/-- Settles O31, by the guard of CMD_DOORBELL (R84) and the bound on the entries that the new tail offers. -/
theorem doorbells : Obligations.Doorbells := by
  unfold Obligations.Doorbells
  intro s r n v hlive
  simp only [exec_cmdDoorbell, exec_returnHeadDoorbell]
  refine ⟨fun hctx => ⟨fun h0 h5 hcap => ⟨fun fn hfn => ?_, fun fn hne hfn => ?_⟩, fun hclosed fn => ?_⟩, fun hctx fn => ?_, fun hn => ?_⟩
  · exact execCmdDoorbell_recorded hlive hctx (mayAct_of_owner hfn) h0 h5 hcap
  · exact execCmdDoorbell_ignored hctx (.inl (not_mayAct_of_ne hne hfn))
  · exact execCmdDoorbell_ignored hctx (.inr hclosed)
  · exact execCmdDoorbell_noContext hctx
  · refine ⟨_, execReturnHeadDoorbell_recorded hlive hn (mayAct_of_owner (.inl rfl)), ?_, ?_, onlyRegs_setReg s _ _⟩
    · rw [State.fldR_setF_same _ _ _ _ _ (by decide) (by decide)]
      exact Nat.mod_eq_of_lt (fld_lt v 31 0)
    · exact State.fldR_setF_disjoint _ _ _ _ _ _ _ (by decide) (by decide) (.inr (by decide))

end Sys2Proof.Machine

namespace Sys2Proof.Machine

/-! ### CONFIG and COMMIT (O40) -/

/-- The state after the register writes of a CONFIG (R93). -/
def configWrites (s : State) (e : Entry) : State :=
  (List.range e.pkt.count).foldl (fun x k =>
    busWrite x (s.ctxFn e.ctx) (wordAt e.pkt.payload (2 * k)).toNat 8 (wordAt e.pkt.payload (2 * k + 1))) s

/-- Only registers were written, and the tick number stands. -/
structure State.onlyWrote (s t : State) : Prop where
  rest : t = s.putRegs t.regs
  tick : t.tickNum = s.tickNum

theorem State.onlyWrote.refl (s : State) : s.onlyWrote s := ⟨rfl, rfl⟩

theorem State.onlyWrote.trans {s t u : State} (h : s.onlyWrote t) (h' : t.onlyWrote u) : s.onlyWrote u :=
  ⟨by rw [h'.rest, h.rest]; rfl, h'.tick.trans h.tick⟩

/-- The tick number is a field that no write reaches (Table 1.7). -/
theorem tckStatus_tick_ro : ((findReg Reg.TCK_STATUS).all fun x => x.1.fields.any fun f => decide (f.hi = 63 ∧ f.lo = 16 ∧ f.acc = .ro)) = true := by
  decide +kernel

/-- A write of a whole register keeps the tick number (R8). -/
theorem tickNum_setReg_written {s : State} {off i j : Nat} {r : RegDef} (hr : findReg off = some (r, i, j)) (v : Word) :
    (s.setReg off (written r.fields (s.reg off) v)).tickNum = s.tickNum := by
  by_cases h : off = Reg.TCK_STATUS
  · have hall := tckStatus_tick_ro
    rw [← h, hr] at hall
    obtain ⟨f, hf, hfield⟩ := List.any_eq_true.mp hall
    obtain ⟨hhi, hlo, hro⟩ := of_decide_eq_true hfield
    have hfld := fld_written_ro (List.all_eq_true.mp regDefs_tidy r (mem_regDefs_of_findReg hr)) hf (s.reg off) v hro
    rw [hhi, hlo] at hfld
    rw [State.tickNum, State.fldR, ← h, State.reg_setReg_same, hfld, h, State.tickNum, State.fldR]
  · rw [State.tickNum, State.fldR, State.reg_setReg_ne _ _ _ _ (Ne.symm h), State.tickNum, State.fldR]

/-- A write of 8 aligned bytes to a reserved offset or to a register without further effect (R436). -/
theorem busWrite_onlyWrote (s : State) (fn : Nat) {off : Nat} (v : Word) (ho : off % 8 = 0) (hw : off < 0x1900000 ∨ 0x1A00000 ≤ off)
    (hp : ∀ g, findReg off = some g → g.1.plain = true) : s.onlyWrote (busWrite s fn off 8 v) := by
  by_cases hs : s.devState < 2
  · rw [busWrite, if_pos hs]
    exact .refl s
  have hexec (t : State) (h : exec (.registerWrite fn off 8 v) s = .next t) : busWrite s fn off 8 v = t := Host.Outcome.next.inj h
  cases hr : findReg off with
  | none =>
    rw [hexec _ (exec_registerWrite_reserved fn v (Nat.not_lt.mp hs) ho hw hr)]
    exact .refl s
  | some g =>
    obtain ⟨r, i, j⟩ := g
    rw [hexec _ (exec_registerWrite_register fn v (Nat.not_lt.mp hs) ho hw hr), regWrite_plain s fn off i j r v (hp _ hr) ho]
    split
    · split
      · exact .refl s
      · exact ⟨rfl, tickNum_setReg_written hr v⟩
    · exact .refl s

theorem configWrites_onlyWrote {s : State} {e : Entry}
    (h : ∀ k, k < e.pkt.count →
      let off := (wordAt e.pkt.payload (2 * k)).toNat
      off % 8 = 0 ∧ (off < 0x1900000 ∨ 0x1A00000 ≤ off) ∧ ∀ g, findReg off = some g → g.1.plain = true) :
    s.onlyWrote (configWrites s e) := by
  refine List.foldlRecOn (List.range e.pkt.count) _ (motive := s.onlyWrote) (.refl s) fun t ht k hk => ht.trans ?_
  obtain ⟨ho, hw, hp⟩ := h k (List.mem_range.mp hk)
  exact busWrite_onlyWrote t _ _ ho hw hp

section
variable {s : State} {id : Nat} {e : Entry} (hruns : s.runs id e)
include hruns

theorem exec_config (hop : e.pkt.op = opcConfig) (hlen : 16 * e.pkt.count ≤ e.pkt.payload.length) :
    exec (.config id) s = .next (finishControl s (configWrites s e) id { status := 0 }) := by
  obtain ⟨-, he, hd, hpart⟩ := hruns
  have hready : s.ready? id opcConfig = some e := by simp [State.ready?, he, hop, hd, hpart]
  change Host.Outcome.next _ = _
  rw [hready]
  simp only [Nat.not_lt.mpr hlen, if_false]
  rfl

theorem exec_commit (hop : e.pkt.op = opcCommit) : exec (.commit id) s = .next (finishControl s s id { status := 0 }) := by
  obtain ⟨-, he, hd, hpart⟩ := hruns
  have hready : s.ready? id opcCommit = some e := by simp [State.ready?, he, hop, hd, hpart]
  change Host.Outcome.next _ = _
  rw [hready]

end

/-- A command without payload that names no draw completes with OK: a record of one entry fits every return ring (R18, R103). -/
theorem finishControl_ok {s0 u : State} {id : Nat} {e : Entry} (he : u.entry id = some e) (hd : e.done = false) (hsh : e.pkt.sh = 0) :
    finishControl s0 u id { status := 0 } = finishWith u e { status := 0 } := by
  rw [finishControl_undrawn _ he (.inl hsh)]
  refine complete_eq he hd ?_
  exact Nat.le_trans (by decide : packetEntries 0 ≤ 16 * 1) (Nat.mul_le_mul_left 16 (Nat.one_le_two_pow))

theorem finishWith_eff (u : State) (e : Entry) (c : Completion) : (finishWith u e c).eff = u.eff := by
  have hnote (x : State) : (noteEnd x e c.time).eff = x.eff := rfl
  unfold finishWith finishEntry
  rw [State.setCtx_eff, hnote]
  split <;> split <;> simp

theorem finishWith_ok_reports (u : State) (e : Entry) : u.reports (finishWith u e { status := 0 }) e (u.okStatus e) := by
  have h := finishWith_reports (s := u) (e := e) (c := { status := 0 }) (by decide)
  simpa [State.statusOf, State.okStatus] using h

theorem State.onlyWrote.fields {s t : State} (h : s.onlyWrote t) :
    t.ctxs = s.ctxs ∧ t.flight = s.flight ∧ t.mem = s.mem ∧ t.rings = s.rings := by
  rw [h.rest]
  exact ⟨rfl, rfl, rfl, rfl⟩
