-- ==== Sys2Proof/Syntax.lean ====
section
/-!
DEFINITION. Sys2Proof/Syntax.lean: the commands of the block, one constructor for each row of spec/opcode_table.json,
with the row's operands: which lane, port, rack or eyelet it is about, and what the outside world (a host, the fibre,
a pin, a sensor) supplies.
-/

namespace Sys2Proof

/-- The bus masters of R24 (SRC). -/
inductive Master where
  | cobbler | spi | i2c | dma | jtag
  deriving DecidableEq, Repr

/-- The response codes of R25. -/
inductive Resp where
  | ok | off | dataErr | decode | timeout | access
  deriving DecidableEq, Repr

/-- The message classes of R26, and the link-control flits of R24, which belong to no class. -/
inductive MsgClass where
  | request | response | posted | control
  deriving DecidableEq, Repr

/-- A flit channel in one direction (R26): a welt link's, to or from MGMT (CORE-A's end of the core welt is `toMgmt`), or the
handshake channel into or out of an island. -/
inductive FlitPath where
  | welt (link : Fin 3) (toMgmt : Bool)
  | island (id : BitVec 16) (out : Bool)
  deriving DecidableEq, Repr

/-- A word of a protected memory: at a byte address, or in a memory outside the address map (R367). -/
inductive MemLoc where
  | mapped (addr : BitVec 32)
  | buried (die : Fin 3) (region : Fin 8) (island : BitVec 8) (word : BitVec 24)
  deriving DecidableEq, Repr

/-- Which last issues, and the slots it lost before this issue beyond those R116 fixes: cycles with an empty fetch
buffer, stalled cycles, fetch requests that lost a bank, and cycles spent waiting for the rack bus. -/
structure LastAt where
  rack : Fin 64
  last : Fin 8
  front : BitVec 16 := 0
  back : BitVec 16 := 0
  conflicts : BitVec 16 := 0
  busWait : BitVec 16 := 0
  deriving DecidableEq, Repr

/-- What a lane takes for a tap record of its chosen symbol m (R119): the block number, the reliability value, whether the symbol
belongs to an alignment marker and the symbol expected then; the ADC codes x(m + 158) down to x(m − 96), and what the detector
has kept of the symbols before them: the last decision, and the metrics of the sequence detector's four states. -/
structure TapRecord where
  block : BitVec 24
  rel : BitVec 3
  am : Bool
  known : BitVec 2
  codes : List (BitVec 8)
  before : BitVec 2
  metrics : List Nat
  deriving DecidableEq, Repr

/-- What the search correlator has at a code phase at the end of a bit (R205): the phase, the detection's metric in uQ8.8 dB, the
integrals of the last 4,064 chips at the phase, oldest first, the instant at which the last of them ended, in 2^-16 ns of the
current microsecond, and the error of the arrival that the correlation peak gives, in 2^-16 ns. -/
structure SyncHit where
  phase : Fin 254
  metric : BitVec 16
  chips : List Int
  frac : Fin 65536000
  err : Int
  deriving DecidableEq, Repr

/-- The times of a tag record (R139): cycles from the fetch request to decode and from decode to issue, the rack-bus
round trip, the main stall cause, and the RKCLK cycles of its microsecond before the issue. -/
structure TagTimes where
  fetch : Nat
  stall : Nat
  bus : Nat
  cause : Fin 6
  cycle : Fin 1500
  deriving DecidableEq, Repr

/-- The data memories of a rack (R108): X or Y memory of a last, and the shared memory. -/
inductive RackSpace where
  | x (last : Fin 8) | y (last : Fin 8) | shared
  deriving DecidableEq, Repr

/-- A frame on its way through a port's time unit (R234–R243): its bytes without the FCS, whether its FCS is good, the line
lane of the port and the PCS lane that carry its timestamp point, the raw interval measured between the stamps of R238 and its
wait in the shank pool during a transmit restart (R161), both in 2^-16 ns, the instant of its line timestamp in 2^-16 ns of the
current microsecond with the timestamp's error, offset by 26,214, and whether a context it matches reads uncorrectable. -/
structure PtpPass where
  frame : List (BitVec 8)
  fcsOk : Bool
  lane : Fin 4
  pcs : Fin 32
  raw : BitVec 48
  wait : BitVec 48
  frac : Fin 65536000
  err : Fin 52429
  bad : Bool := false
  deriving DecidableEq, Repr

/-- What Aqique has averaged for a fibre group over the window (R251–R253): the connector-referred arrival a_k and the RTT of each
line lane in 2^-16 ns, the estimated error in 10 ps, and each lane's lowest TRACK metric in the window in dB. -/
structure RangeFit where
  arrive : List Int
  rtt : List Nat
  sigma : BitVec 16
  track : List (BitVec 8)
  deriving DecidableEq, Repr

/-- What becomes of a store's word writes (R372, R373): all read back right; the read-back of word `words`, counted from 0
in the order of the writes, fails twice; or PFAIL_N asserts when `words` words have been written. -/
inductive StoreFate where
  | written
  | verifyFailed (words : Nat)
  | powerFail (words : Nat)
  deriving DecidableEq, Repr

/-- The operations of a request that reads (R24); a burst carries LEN words. `reserved` is a request with the OP code 5, 6 or
7, which no row of the table writes or reads with. -/
inductive ReadOp where
  | word32 | word64 | burst (len : Fin 5) | reserved (code : Fin 3)
  deriving DecidableEq, Repr

/-- Who reads a memory word (R365), but for the readers whose own rows read it: a bus master; a DMA channel; the cobbler
for Aqique's code (`fetch`) or state; the recorder its staging buffer; the FEC/PCS of a port its pool or buffers. -/
inductive MemReader where
  | bus (src : Master) (op : ReadOp)
  | dma (channel : Fin 8) (wide : Bool)
  | aqique (fetch : Bool)
  | recorder
  | fec (port : Fin 8) (fromHost : Bool)
  deriving DecidableEq, Repr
---------------
▶ What the task asks
In the records above, locate every line with the string "have" and copy it.

▶ Response box
  · have hall := tckStatus_tick_ro
    have hfld := fld_written_ro (List.all_eq_true.mp regDefs_tidy r (mem_regDefs_of_findReg hr)) hf (s.reg off) v hro
  have hexec (t : State) (h : exec (.registerWrite fn off 8 v) s = .next t) : busWrite s fn off 8 v = t := Host.Outcome.next.inj h
  have hready : s.ready? id opcConfig = some e := by simp [State.ready?, he, hop, hd, hpart]
  have hready : s.ready? id opcCommit = some e := by simp [State.ready?, he, hop, hd, hpart]
  have hnote (x : State) : (noteEnd x e c.time).eff = x.eff := rfl
  have h := finishWith_reports (s := u) (e := e) (c := { status := 0 }) (by decide)
in the order of the writes, fails twice; or PFAIL_N asserts when `words` words have been written. -/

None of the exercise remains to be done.